RDD Basics: ✅ Tasks: Word count example

In [11]:
from pyspark.sql import SparkSession

# Create Spark Session
spark = SparkSession.builder \
    .appName("HelloWorld") \
    .getOrCreate()
# Example 1 – Creating an RDD
# Create RDD from a Python list
data = [1, 2, 3, 4, 5]
rdd = spark.sparkContext.parallelize(data)
print("RDD from Python list:", rdd.collect())

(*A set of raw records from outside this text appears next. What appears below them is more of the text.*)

-- ==== Sys2Proof/Tests/Slice0.lean ====
section
/-! SUPPORT. Tests of one step each, the expected results taken from spec/95_test_vectors.md (its row is named at each
test) or from the rule named; the checks of WellFormed; and for every statement with hypotheses a state that meets
them. -/

namespace Sys2Proof.Tests

open Sys2Proof Sys2Proof.Machine

/-! ## Small states -/

/-- Bytes written one after another. -/
def put (m : Memory) : List (Nat × Byte) → Memory
  | [] => m
  | (addr, v) :: rest => put (m.write addr v) rest

/-- Consecutive bytes. -/
def line : Nat → List Byte → List (Nat × Byte)
  | _, [] => []
  | addr, v :: rest => (addr, v) :: line (addr + 1) rest

/-- A state with PC, the bytes at PC, and other bytes of Memory. -/
def placed (pc : Word) (bytes : List Byte) (data : List (Nat × Byte)) (s : State) : State :=
  { s with pc := pc, mem := put (put s.mem (line pc.toNat bytes)) data }

/-- The next state of an outcome; the state itself where there is none. -/
def nextOf (s : State) : Result → State
  | .next t => t
  | .fault _ => s
  | .refused _ => s

/-- One step from `s` gives exactly the state `g s`. -/
abbrev gives (s : State) (g : State → State) : Prop := nextOf s (step s) = g s

/-- The same with `MEM_SIZE` = 65535. -/
abbrev givesSmall (s : State) (g : State → State) : Prop := nextOf s (stepAt Config.small s) = g s

/-! ## WellFormed: an ill-formed value for each check, and well-formed ones -/

/-- `MEM_SIZE` is 65536 or 65535 (00_scope R7). -/
theorem test_config_size_refused : Config.wellFormed { Config.decided with memSize := 32768 } = false := by decide

/-- F's low nibble is zero at reset (10_state R36). -/
theorem test_config_flags_refused :
    Config.wellFormed { Config.decided with resetRegs := { ResetRegs.zero with f := 0x01 } } = false := by decide

/-- PC is zero at reset (10_state R36). -/
theorem test_config_pc_refused :
    Config.wellFormed { Config.decided with resetRegs := { ResetRegs.zero with pc := 0x0100 } } = false := by decide

/-- Two flags at one bit, and a flag in the low nibble (92_eei_decisions D2). -/
theorem test_config_flag_positions_refused :
    Config.wellFormed { Config.decided with flagPos := { FlagPos.decided with n := 7 } } = false ∧
    Config.wellFormed { Config.decided with flagPos := { FlagPos.decided with c := 3 } } = false := by decide

/-- A value that no row of 30_encoding R86 or R87 has, and a set without the prefix 0xCB (00_scope R7). -/
theorem test_config_sets_refused :
    Config.wellFormed { Config.decided with modelledPrimary := [0xCB, 0x76] } = false ∧
    Config.wellFormed { Config.decided with modelledCb := [0x37] } = false ∧
    Config.wellFormed { Config.decided with modelledPrimary := [0x3C] } = false := by decide

/-- Another order of the flags, another byte order and a smaller machine (92_eei_decisions D2, D4, D5). -/
def Config.other : Config :=
  { Config.decided with
    flagPos := { z := 4, n := 5, h := 6, c := 7 }, modelledPrimary := [0x01, 0x3C, 0xCB, 0xF5], modelledCb := [0x7C]
    imm16Order := .highFirst }

theorem test_config_other_accepted : Config.wellFormed Config.other = true := by decide

theorem test_configs_accepted : Config.wellFormed Config.decided = true ∧ Config.wellFormed Config.small = true := by
  decide

/-- An image longer than Memory does not fit (70 R221); one of exactly its length does. -/
theorem test_image_refused : Config.imageFits { Config.decided with memSize := 2 } [1, 2, 3] = false := by decide

theorem test_image_accepted : Config.imageFits { Config.decided with memSize := 3 } [1, 2, 3] = true := by decide

/-- Every value an instruction's operands can hold is well-formed (30_encoding R94): its encoding is refused where a
field holds what no operand has, here register code 6 in `LD r,r'` (76) and in `BIT b,r` (CB 46). -/
theorem test_ill_formed_words_refused :
    decode [0x76] = .unknown 0x76 ∧ decode [0xCB, 0x46] = .unimplemented 0x46 ∧
    (Instr.wellFormed (.ldBcNn 0xFFFF)) = true := by decide

/-! ## Decoding: words written out bit by bit from 30_encoding R83, R86 and R87 -/

theorem test_decode_inc_dec :
    decode [0b00000100] = .instr .incB [] ∧ decode [0b00111101] = .instr .decA [] ∧
    decode [0b00010011] = .instr .incDe [] := by decide

theorem test_decode_xor_cp :
    decode [0b10101111] = .instr .xorA [] ∧ decode [0b11111110, 0x12] = .instr (.cpN 0x12) [] := by decide

theorem test_decode_bit_rotate :
    decode [0b11001011, 0b01011011] = .instr .bit3E [] ∧ decode [0b11001011, 0b00010001] = .instr .rlC [] ∧
    decode [0b00010111] = .instr .rla [] := by decide

theorem test_decode_load :
    decode [0b01000001] = .instr .ldBC [] ∧ decode [0b00111110, 0x5A] = .instr (.ldAN 0x5A) [] ∧
    decode [0b00110001, 0xFE, 0xFF] = .instr (.ldSpNn 0xFFFE) [] ∧ decode [0b01110101] = .instr .ldAtHlL [] ∧
    decode [0b00111010] = .instr .ldAAtHlDec [] ∧ decode [0b11100000, 0x47] = .instr (.ldhAtNA 0x47) [] := by decide

theorem test_decode_stack :
    decode [0b11000101] = .instr .pushBc [] ∧ decode [0b11110001] = .instr .popAf [] := by decide

theorem test_decode_control :
    decode [0b00111000, 0x80] = .instr (.jrC 0x80) [] ∧ decode [0b11001001] = .instr .ret [] ∧
    decode [0b11000011, 0x50, 0x01] = .instr (.jpNn 0x0150) [] := by decide

/-- The parameters of 00_scope R7 that the decoder reads: the order of the immediate and the two sets. -/
theorem test_decode_other :
    decodeAt Config.other [0x01, 0x34, 0x12] = .instr (.ldBcNn 0x3412) [] ∧
    encodeAt Config.other (.ldBcNn 0x3412) = [0x01, 0x34, 0x12] ∧
    decodeAt Config.other [0xCB, 0x7C] = .instr .bit7H [] ∧ decodeAt Config.other [0x3D] = .unknown 0x3D ∧
    decodeAt Config.other [0xCB, 0x7D] = .unimplemented 0x7D := by decide

/-- The opcode table's numbering: a row behind 0xCB is the number 0xCBxx; any other row counts from its opcode, and its
operand bytes are zero (log entry 14). -/
theorem test_decode_table_word :
    decodeTableWord 16 0xCB7C = some .bit7H ∧ decodeTableWord 8 0x01 = some (.ldBcNn 0) ∧
    decodeTableWord 16 0x0A20 = some (.jrNz 0x0A) ∧ decodeTableWord 24 0x1234CD = some (.callNn 0x1234) ∧
    decodeTableWord 8 0x00 = none := by decide

/-- The placed instruction is the first the machine runs after reset. -/
theorem test_with_fetch_word :
    nextOf State.reset (step (State.reset.withFetchWord 8 0x3C)) =
      { State.reset.withFetchWord 8 0x3C with a := 1, pc := 1 } ∧
    nextOf State.reset (step (State.reset.withFetchWord 16 0xCB7C)) =
      { State.reset.withFetchWord 16 0xCB7C with f := 0xA0, pc := 2 } := by decide

/-- S18, S19, S20: the renderings the source gives. -/
theorem test_render :
    render (.ldBcNn 0x1234) = "LD BC,0x1234" ∧ render .decA = "DEC A" ∧ render (.jrNz 0x0A) = "JR NZ, 10" := by decide

/-! ## One step each -/

/-! ### Increment and decrement (2.1) -/

/-- S2, 2.1 row 1. -/
theorem test_incA_wraps :
  gives (placed 0x0 [0x3C] [] { State.reset with a := 0xFF, f := 0x00 })
    fun s => { s with a := 0x00, f := 0xA0, pc := 0x1 } := by
  decide

/-- 2.1 last row. -/
theorem test_incA_pc_wraps :
  gives (placed 0xFFFF [0x3C] [] { State.reset with a := 0x00 })
    fun s => { s with a := 0x01, pc := 0x0 } := by
  decide

/-- 2.1 row 3. -/
theorem test_incB_nibble :
  gives (placed 0x0 [0x04] [] { State.reset with b := 0x0F, f := 0xD0 })
    fun s => { s with b := 0x10, f := 0x30, pc := 0x1 } := by
  decide

/-- 2.1 row 4. -/
theorem test_incL_flags :
  gives (placed 0x0 [0x2C] [] { State.reset with l := 0x00, f := 0xF0 })
    fun s => { s with l := 0x01, f := 0x10, pc := 0x1 } := by
  decide

/-- S3, 2.1. -/
theorem test_decA_wraps :
  gives (placed 0x0 [0x3D] [] { State.reset with a := 0x00, f := 0x00 })
    fun s => { s with a := 0xFF, f := 0x60, pc := 0x1 } := by
  decide

/-- 2.1. -/
theorem test_decC_zero :
  gives (placed 0x0 [0x0D] [] { State.reset with c := 0x01, f := 0x10 })
    fun s => { s with c := 0x00, f := 0xD0, pc := 0x1 } := by
  decide

/-- 2.1. -/
theorem test_decH_borrow :
  gives (placed 0x0 [0x25] [] { State.reset with h := 0x10, f := 0x00 })
    fun s => { s with h := 0x0F, f := 0x60, pc := 0x1 } := by
  decide

/-- 2.1. -/
theorem test_decE_plain :
  gives (placed 0x0 [0x1D] [] { State.reset with e := 0x2A, f := 0x80 })
    fun s => { s with e := 0x29, f := 0x40, pc := 0x1 } := by
  decide

/-- 2.1. -/
theorem test_incHl_carries :
  gives (placed 0x0 [0x23] [] { State.reset with h := 0x00, l := 0xFF, f := 0xF0 })
    fun s => { s with h := 0x01, l := 0x00, pc := 0x1 } := by
  decide

/-- 2.1, S13. -/
theorem test_incBc_wraps :
  gives (placed 0x0 [0x03] [] { State.reset with b := 0xFF, c := 0xFF, f := 0x10 })
    fun s => { s with b := 0x00, c := 0x00, pc := 0x1 } := by
  decide

/-- 2.1. -/
theorem test_incDe_carries :
  gives (placed 0x0 [0x13] [] { State.reset with d := 0x12, e := 0xFF })
    fun s => { s with d := 0x13, e := 0x00, pc := 0x1 } := by
  decide

/-- S1, 2.1. -/
theorem test_incSp_wraps :
  gives (placed 0x0 [0x33] [] { State.reset with sp := 0xFFFF, f := 0xA0 })
    fun s => { s with sp := 0x0000, pc := 0x1 } := by
  decide

/-! ### Exclusive or and compare (2.2) -/

/-- S5, 2.2. -/
theorem test_xorA_self :
  gives (placed 0x0 [0xAF] [] { State.reset with a := 0x5A, f := 0xF0 })
    fun s => { s with a := 0x00, f := 0x80, pc := 0x1 } := by
  decide

/-- S6, 2.2. -/
theorem test_xorB_nonzero :
  gives (placed 0x0 [0xA8] [] { State.reset with a := 0x5A, b := 0xA5, f := 0xF0 })
    fun s => { s with a := 0xFF, f := 0x00, pc := 0x1 } := by
  decide

/-- S6, 2.2. -/
theorem test_xorC_zero :
  gives (placed 0x0 [0xA9] [] { State.reset with a := 0x0F, c := 0x0F, f := 0x70 })
    fun s => { s with a := 0x00, f := 0x80, pc := 0x1 } := by
  decide

/-- 2.2. -/
theorem test_cp_no_nibble_borrow :
  gives (placed 0x0 [0xFE, 0x40] [] { State.reset with a := 0x3C })
    fun s => { s with f := 0x50, pc := 0x2 } := by
  decide

/-- 2.2. -/
theorem test_cp_nibble_borrow :
  gives (placed 0x0 [0xFE, 0x2F] [] { State.reset with a := 0x3C })
    fun s => { s with f := 0x60, pc := 0x2 } := by
  decide

/-! ### Bit test and rotate (2.3) -/

/-- 2.3. -/
theorem test_bit7H_set :
  gives (placed 0x0 [0xCB, 0x7C] [] { State.reset with h := 0x80, f := 0x50 })
    fun s => { s with f := 0x30, pc := 0x2 } := by
  decide

/-- 2.3. -/
theorem test_bit7H_clear :
  gives (placed 0x0 [0xCB, 0x7C] [] { State.reset with h := 0x7F, f := 0x40 })
    fun s => { s with f := 0xA0, pc := 0x2 } := by
  decide

/-- 2.3. -/
theorem test_bit0A_set :
  gives (placed 0x0 [0xCB, 0x47] [] { State.reset with a := 0x01, f := 0x10 })
    fun s => { s with f := 0x30, pc := 0x2 } := by
  decide

/-- 2.3. -/
theorem test_bit3E_clear :
  gives (placed 0x0 [0xCB, 0x5B] [] { State.reset with e := 0xF7, f := 0x00 })
    fun s => { s with f := 0xA0, pc := 0x2 } := by
  decide

/-- 2.3. -/
theorem test_rlC_out :
  gives (placed 0x0 [0xCB, 0x11] [] { State.reset with c := 0x80, f := 0x00 })
    fun s => { s with c := 0x00, f := 0x90, pc := 0x2 } := by
  decide

/-- 2.3. -/
theorem test_rlC_through :
  gives (placed 0x0 [0xCB, 0x11] [] { State.reset with c := 0x80, f := 0x10 })
    fun s => { s with c := 0x01, f := 0x10, pc := 0x2 } := by
  decide

/-- 2.3. -/
theorem test_rlB_in :
  gives (placed 0x0 [0xCB, 0x10] [] { State.reset with b := 0x55, f := 0xF0 })
    fun s => { s with b := 0xAB, f := 0x00, pc := 0x2 } := by
  decide

/-- 2.3. -/
theorem test_rlA_zero :
  gives (placed 0x0 [0xCB, 0x17] [] { State.reset with a := 0x00, f := 0x60 })
    fun s => { s with a := 0x00, f := 0x80, pc := 0x2 } := by
  decide

/-- 2.3. -/
theorem test_rla_zero :
  gives (placed 0x0 [0x17] [] { State.reset with a := 0x80, f := 0x00 })
    fun s => { s with a := 0x00, f := 0x90, pc := 0x1 } := by
  decide

/-- 2.3. -/
theorem test_rla_through :
  gives (placed 0x0 [0x17] [] { State.reset with a := 0x95, f := 0x10 })
    fun s => { s with a := 0x2B, f := 0x10, pc := 0x1 } := by
  decide

/-! ### Loads and stores (2.4) -/

/-- 2.4. -/
theorem test_ldBC_copies :
  gives (placed 0x0 [0x41] [] { State.reset with b := 0x01, c := 0x7E, f := 0xF0 })
    fun s => { s with b := 0x7E, pc := 0x1 } := by
  decide

/-- 2.4. -/
theorem test_ldAA_only_pc :
  gives (placed 0x0 [0x7F] [] { State.reset with a := 0x33 })
    fun s => { s with pc := 0x1 } := by
  decide

/-- 2.4. -/
theorem test_ldHL_copies :
  gives (placed 0x0 [0x65] [] { State.reset with h := 0x12, l := 0x34 })
    fun s => { s with h := 0x34, pc := 0x1 } := by
  decide

/-- 2.4. -/
theorem test_ldDN :
  gives (placed 0x0 [0x16, 0xAB] [] { State.reset with f := 0xF0 })
    fun s => { s with d := 0xAB, pc := 0x2 } := by
  decide

/-- 2.4, S14, S18. -/
theorem test_ldBcNn_low_first :
  gives (placed 0x0 [0x01, 0x34, 0x12] [] State.reset)
    fun s => { s with b := 0x12, c := 0x34, pc := 0x3 } := by
  decide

RDD from Python list: [1, 2, 3, 4, 5]


⚡ Example 2 – Transformations & Actions

In [12]:
# Transformation: square each number
squared = rdd.map(lambda x: x * x)

# Action: collect results
print("Squared:", squared.collect())

Squared: [1, 4, 9, 16, 25]


⚡ Example 3 – Filter Example

In [4]:
evens = rdd.filter(lambda x: x % 2 == 0)
print("Even Numbers:", evens.collect())

Even Numbers: [2, 4]


⚡ Example 4 – Word Count (Classic Example) Map and Reduce

In [8]:
# Sample text
text = ["hello world", "hello spark", "pyspark rdd example"]

# Create RDD
rdd = spark.sparkContext.parallelize(text)

# Split into words
words = rdd.flatMap(lambda line: line.split(" "))
print("Words:", words.collect())
# Count words
word_counts = words.map(lambda word: (word, 1)).reduceByKey(lambda a, b: a + b)

print("Word Counts:", word_counts.collect())


Words: ['hello', 'world', 'hello', 'spark', 'pyspark', 'rdd', 'example']
Word Counts: [('world', 1), ('spark', 1), ('pyspark', 1), ('example', 1), ('hello', 2), ('rdd', 1)]